| Collected data |
*** Block opens ***
-- ==== Sys2Proof/Machine/Matrix.lean ====
section
/-! DEFINITION. Matrix instructions (13_matrix): tokens, sequencer barriers and loops, the array queue, the array's operations, tile access and
plane packing. -/

namespace Sys2Proof.Machine

/-! ### Tokens (R294, R295) -/

/-- Who holds the token of tile `t`: 0 for the matrix side, w + 1 for warp w. -/
def Gang.owner (g : Gang) (t : Nat) : Nat := smGet 0 g.tokens t

/-- The token of a tile passes at this moment (R294). -/
def State.passTok (s : State) (gid t owner : Nat) : State :=
  match s.gangOf? gid with
  | none => s
  | some g =>
    let q := if g.seq.st = .atTok t && owner = 0 then { g.seq with st := .running } else g.seq
    let s := (s.setGang { g with tokens := smPut 0 g.tokens t owner, seq := q }).note (tokNote gid t) (BitVec.ofNat 64 owner)
    s.mapWarps fun x =>
      if x.gid == gid && x.w + 1 == owner then
        x.mapPaths fun p => if p.st = .held (.tokTake (BitVec.ofNat 4 t)) then { p with st := x.woken } else p
      else x

/-- The recipient of a tok.give fails: above 32, at or above WARPS, or exited. -/
def State.badRecipient (s : State) (r : Nat) : Bool :=
  decide (32 < r) || (r != 32 && (decide (s.gang.warpsN ≤ r) ||
    s.allWarps.any fun x => x.gid == s.gang.gid && x.w == r && x.exited))

/-- TOK_GIVE (R294). -/
def execTokGive (t : BitVec 4) (a : BitVec 6) (s : State) : Out :=
  let r := (s.u a).toNat
  let to_ := if r = 32 then 0 else r + 1
  let me := match s.issue with | .seq => 0 | _ => s.me.w + 1
  .next (if !s.gang.mx then s.progErr 0x0D06 0
    else if s.gang.owner t.toNat ≠ me then s.progErr 0x0D02 0
    else if s.badRecipient r then s.progErr 0x0D02 ((s.u a).setWidth 64)
    else if to_ = me then s
    else match s.issue with
      | .seq => s.passTok s.gang.gid t.toNat to_
      | _ => { s with gang := { s.gang with passing := s.gang.passing ++ [(t.toNat, to_)] } })

/-- TOK_TAKE (R294). -/
def execTokTake (t : BitVec 4) (s : State) : Out :=
  .next (if !s.gang.mx then s.progErr 0x0D06 0
    else match s.issue with
      | .seq => if s.gang.owner t.toNat = 0 then s
          else { s with gang := { s.gang with seq := { s.gang.seq with st := .atTok t.toNat } } }
      | _ => if s.gang.owner t.toNat = s.me.w + 1 then s else s.hold (.tokTake t))

/-- Nothing keeps a token that a warp gave from passing: its stores to the tile have written, and no range lock covers it (R294). -/
def State.passable (s : State) (g : Gang) (t : Nat) : Bool :=
  let b := tileKey g.gid t 0
  !(s.accs.any fun a => a.gid == g.gid && a.w + 1 == g.owner t && a.op == .accSt && tileOf a.key == t) &&
    !(s.locks.any fun l => decide (l.2.base < b + 2 ^ 14) && decide (b < l.2.base + l.2.len))

/-- TOKEN_PASS (R294): the earliest gift of a tile's token passes. R294 does not say what becomes of further gifts that the same warp made before it passed:
the token is its own no more, and they lapse (the model's choice, log 48). -/
def execTokenPass (gid : Nat) (t : BitVec 4) (s : State) : Out :=
  .next (match s.gangOf? gid with
    | none => s
    | some g => match g.passing.find? fun p => p.1 == t.toNat with
      | none => s
      | some p =>
        if s.passable g t.toNat then (s.setGang { g with passing := g.passing.filter fun q => q.1 != p.1 }).passTok gid p.1 p.2 else s)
*** Block closes ***
| Task brief |
Which lines in the data above hold the word "then"? Return each of them.

| Response box |
    let q := if g.seq.st = .atTok t && owner = 0 then { g.seq with st := .running } else g.seq
      if x.gid == gid && x.w + 1 == owner then
        x.mapPaths fun p => if p.st = .held (.tokTake (BitVec.ofNat 4 t)) then { p with st := x.woken } else p
  let to_ := if r = 32 then 0 else r + 1
  .next (if !s.gang.mx then s.progErr 0x0D06 0
    else if s.gang.owner t.toNat ≠ me then s.progErr 0x0D02 0
    else if s.badRecipient r then s.progErr 0x0D02 ((s.u a).setWidth 64)
    else if to_ = me then s
  .next (if !s.gang.mx then s.progErr 0x0D06 0
      | .seq => if s.gang.owner t.toNat = 0 then s
      | _ => if s.gang.owner t.toNat = s.me.w + 1 then s else s.hold (.tokTake t))
        if s.passable g t.toNat then (s.setGang { g with passing := g.passing.filter fun q => q.1 != p.1 }).passTok gid p.1 p.2 else s)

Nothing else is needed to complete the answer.